Collected data entries:
+++
/-! ## `setFrame` -/

@[simp] theorem setFrame_pos (id : FrameId) (r : FrameRecord) : (setFrame id r s).pos = s.pos := rfl
@[simp] theorem setFrame_queue (id : FrameId) (r : FrameRecord) : (setFrame id r s).queue = s.queue := rfl
@[simp] theorem setFrame_plans (id : FrameId) (r : FrameRecord) : (setFrame id r s).plans = s.plans := rfl
@[simp] theorem setFrame_trig (id : FrameId) (r : FrameRecord) : (setFrame id r s).trig = s.trig := rfl
@[simp] theorem setFrame_ingest (id : FrameId) (r : FrameRecord) : (setFrame id r s).ingest = s.ingest := rfl
@[simp] theorem setFrame_uplink (id : FrameId) (r : FrameRecord) : (setFrame id r s).uplink = s.uplink := rfl
@[simp] theorem setFrame_gates (id : FrameId) (r : FrameRecord) : (setFrame id r s).gates = s.gates := rfl
@[simp] theorem setFrame_link (id : FrameId) (r : FrameRecord) : (setFrame id r s).link = s.link := rfl
@[simp] theorem setFrame_port (id : FrameId) (r : FrameRecord) : (setFrame id r s).port = s.port := rfl
@[simp] theorem setFrame_freeCtr (id : FrameId) (r : FrameRecord) : (setFrame id r s).freeCtr = s.freeCtr := rfl
@[simp] theorem setFrame_pending (id : FrameId) (r : FrameRecord) : (setFrame id r s).pending = s.pending := rfl
@[simp] theorem setFrame_store_freeList (id : FrameId) (r : FrameRecord) : (setFrame id r s).store.freeList = s.store.freeList := rfl
@[simp] theorem setFrame_store_reclaim (id : FrameId) (r : FrameRecord) : (setFrame id r s).store.reclaim = s.store.reclaim := rfl
@[simp] theorem setFrame_store_mem (id : FrameId) (r : FrameRecord) : (setFrame id r s).store.mem = s.store.mem := rfl

/-! ## `freeFrame` -/

@[simp] theorem freeFrame_pos (id : FrameId) : (freeFrame id s).pos = s.pos := rfl
@[simp] theorem freeFrame_queue (id : FrameId) : (freeFrame id s).queue = s.queue := rfl
@[simp] theorem freeFrame_plans (id : FrameId) : (freeFrame id s).plans = s.plans := rfl
@[simp] theorem freeFrame_trig (id : FrameId) : (freeFrame id s).trig = s.trig := rfl
@[simp] theorem freeFrame_ingest (id : FrameId) : (freeFrame id s).ingest = s.ingest := rfl
@[simp] theorem freeFrame_gates (id : FrameId) : (freeFrame id s).gates = s.gates := rfl
@[simp] theorem freeFrame_link (id : FrameId) : (freeFrame id s).link = s.link := rfl
@[simp] theorem freeFrame_port (id : FrameId) : (freeFrame id s).port = s.port := rfl
@[simp] theorem freeFrame_freeCtr (id : FrameId) : (freeFrame id s).freeCtr = s.freeCtr := rfl
@[simp] theorem freeFrame_pending (id : FrameId) : (freeFrame id s).pending = s.pending := rfl
@[simp] theorem freeFrame_store_mem (id : FrameId) : (freeFrame id s).store.mem = s.store.mem := rfl
@[simp] theorem freeFrame_uplink_deadline (id : FrameId) : (freeFrame id s).uplink.deadline = s.uplink.deadline := rfl
@[simp] theorem freeFrame_uplink_region (id : FrameId) : (freeFrame id s).uplink.region = s.uplink.region := rfl
@[simp] theorem freeFrame_uplink_background (id : FrameId) : (freeFrame id s).uplink.background = s.uplink.background := rfl
@[simp] theorem freeFrame_uplink_clearAborts (id : FrameId) : (freeFrame id s).uplink.clearAborts = s.uplink.clearAborts := rfl
@[simp] theorem freeFrame_uplink_replies (id : FrameId) : (freeFrame id s).uplink.replies = s.uplink.replies := rfl
@[simp] theorem freeFrame_uplink_reports (id : FrameId) : (freeFrame id s).uplink.reports = s.uplink.reports := rfl
@[simp] theorem freeFrame_uplink_regions (id : FrameId) : (freeFrame id s).uplink.regions = s.uplink.regions := rfl
@[simp] theorem freeFrame_uplink_lane (id : FrameId) : (freeFrame id s).uplink.lane = s.uplink.lane := rfl
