-- ==== Sys2Proof/Tests/Slice0.lean ====
section
/-! SUPPORT. Tests of the model: the smoke of `WellFormed`, the manual's worked examples, and for every obligation with
hypotheses the states and operands that meet them. -/

namespace Sys2Proof.Tests

open Sys2Proof.Machine Sys2Proof.Safety

/-! ## Small states -/

/-- The state that a command answers. -/
def result (o : Host.Outcome State Fault Refusal) : State :=
  match o with
  | .next t => t
  | .fault _ => State.reset
  | .refused _ => State.reset

/-- A plan that meets R45: station 0 at 20, decision at 80, gates at 90 and 100, fire width 10, exit at 120. -/
def plan : Plan :=
  { stations := #v[{ enable := true, strobe := false, offset := 20, exposure := 40 },
      { enable := false, strobe := false, offset := 0, exposure := 0 }, { enable := false, strobe := false, offset := 0, exposure := 0 },
      { enable := false, strobe := false, offset := 0, exposure := 0 }, { enable := false, strobe := false, offset := 0, exposure := 0 },
      { enable := false, strobe := false, offset := 0, exposure := 0 }, { enable := false, strobe := false, offset := 0, exposure := 0 },
      { enable := false, strobe := false, offset := 0, exposure := 0 }]
    decision := 80, rejectGate := 90, reworkGate := 100, width := 10, exit := 120 }

/-- A line in RUN with the link UP and bank A active. -/
def line : State :=
  { State.reset with
    port.mode := .run
    plans.a := { plan := plan, valid := true, inUse := 0 }
    link.state := .up
    link.goodRun := 4
    link.lossTimer := some 1000000
    gates.lamp := { state := .on, output := true, toggleAt := 0 } }

/-- The item with tag 0 that entered at position 0, in a phase and with an outcome at station 0. -/
def item (p : Phase) (o : StationOutcome) : Item :=
  { tag := 0, bank := .a, entry := 0, phase := p, verdict := none, force := none, decision := none, gateOutcome := .none
    stations := #v[o, .disabled, .disabled, .disabled, .disabled, .disabled, .disabled, .disabled] }

/-- The line with one item on the belt, the position count standing at `x`. -/
def carrying (i : Item) (x : Word32) : State :=
  { line with
    queue := { items := [i], nextTag := 1 }
    plans.a := { plan := plan, valid := true, inUse := 1 }
    pos.position := x }

/-- The line with the item above. -/
def oneItem (p : Phase) (o : StationOutcome) (x : Word32) : State :=
  carrying (item p o) x

/-- A record of station 0 that holds block 0. -/
def record (q : FrameState) (c : FrameClass) : FrameRecord :=
  { FrameRecord.freed with state := q, cls := c, width := 2, height := 1, depth := 8, payload := 2, blocks := [0] }

/-- The item at station 0 with frame 0 stored. -/
def oneFrame (r : FrameRecord) : State :=
  { oneItem .complete (.frame 0) 30 with
    store.freeList := fullFreeList.tail
    store.frames := State.reset.store.frames.set 0 r }

/-- Port 0 with a frame of two bytes open, `held` of it in its FIFO. -/
def openPort (q : Parser) (held : FifoFrame) : State :=
  { oneFrame { record .filling .none with payload := 0 } with
    ingest.ports := State.reset.ingest.ports.set 0 { parser := q, fifo := [held] } }

/-- The open frame of `openPort`, before its first byte. -/
def opened : OpenFrame :=
  { frame := 0, height := 1, expected := 2, received := 0, crc := crc32Start, atHeader := .waiting }

/-- The entry of frame 0 in a FIFO. -/
def held (bytes : List Byte) (marked : Bool) : FifoFrame :=
  { frame := 0, bytes := bytes, marked := marked, cut := false }

/-! ## WellFormed refuses an ill-formed term of each check -/

theorem test_configure_without_items_refused : (Instr.configure []).wellFormed = false := by decide

theorem test_configure_of_twenty_items_refused :
    (Instr.configure (List.replicate 20 { number := 0, value := 1 })).wellFormed = false := by decide

theorem test_known_kind_refused : (Instr.unknownRequestKind 6 0).wellFormed = false := by decide

theorem test_write_request_with_first_byte_0_refused : (Instr.writeRequest (.transaction [0, 1])).wellFormed = false := by decide

theorem test_write_request_with_a_row_refused : (Instr.writeRequest (.transaction [2, 1, 0])).wellFormed = false := by decide

/-! ## Worked examples of the manual -/

/-- 12.2, R189. -/
theorem test_trigger_word : triggerWord 517 .a false 40 = 0x814287#24 := by decide

set_option maxRecDepth 8000 in
/-- R191. -/
theorem test_crc16_of_the_digits : crc16 [0x31, 0x32, 0x33, 0x34, 0x35, 0x36, 0x37, 0x38, 0x39] = 0x29B1#16 := by decide

set_option maxRecDepth 8000 in
/-- R190. -/
theorem test_crc32_of_the_digits : crc32 [0x31, 0x32, 0x33, 0x34, 0x35, 0x36, 0x37, 0x38, 0x39] = 0x0376E6E7#32 := by decide

/-- R24: with p = 4 the fourth forward step makes a count. -/
theorem test_prescaler_forward : prescale 4 3 .forward = (0, some .forward) ∧ prescale 4 0 .forward = (1, none) := by decide

/-- R24: the fifth backward step of the run. -/
theorem test_prescaler_backward : prescale 4 (-3) .backward = (0, some .backward) ∧ prescale 4 1 .backward = (0, none) := by decide

/-- R23: both phases changed make no step. -/
theorem test_both_phases_make_no_step : decodeStep .normal false false true true = none := by decide

/-- R23: the forward order, and the exchange under inverted polarity. -/
theorem test_forward_step : decodeStep .normal false false true false = some .forward
    ∧ decodeStep .inverted false false true false = some .backward := by decide

/-- 2.6. -/
theorem test_speed_of_the_run : nextSpeed 0 2048 = 512 ∧ nextSpeed 512 2048 = 896 ∧ nextSpeed 1400 0 = 1050 ∧ nextSpeed 2000 2100 = 2025 := by
  decide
+++
Requirement: Return exactly the lines from the line holding "a count. -/" to the last line of the data, with both of those lines included and nothing added.

Task response:
/-- R24: with p = 4 the fourth forward step makes a count. -/
theorem test_prescaler_forward : prescale 4 3 .forward = (0, some .forward) ∧ prescale 4 0 .forward = (1, none) := by decide

/-- R24: the fifth backward step of the run. -/
theorem test_prescaler_backward : prescale 4 (-3) .backward = (0, some .backward) ∧ prescale 4 1 .backward = (0, none) := by decide

/-- R23: both phases changed make no step. -/
theorem test_both_phases_make_no_step : decodeStep .normal false false true true = none := by decide

/-- R23: the forward order, and the exchange under inverted polarity. -/
theorem test_forward_step : decodeStep .normal false false true false = some .forward
    ∧ decodeStep .inverted false false true false = some .backward := by decide

/-- 2.6. -/
theorem test_speed_of_the_run : nextSpeed 0 2048 = 512 ∧ nextSpeed 512 2048 = 896 ∧ nextSpeed 1400 0 = 1050 ∧ nextSpeed 2000 2100 = 2025 := by
  decide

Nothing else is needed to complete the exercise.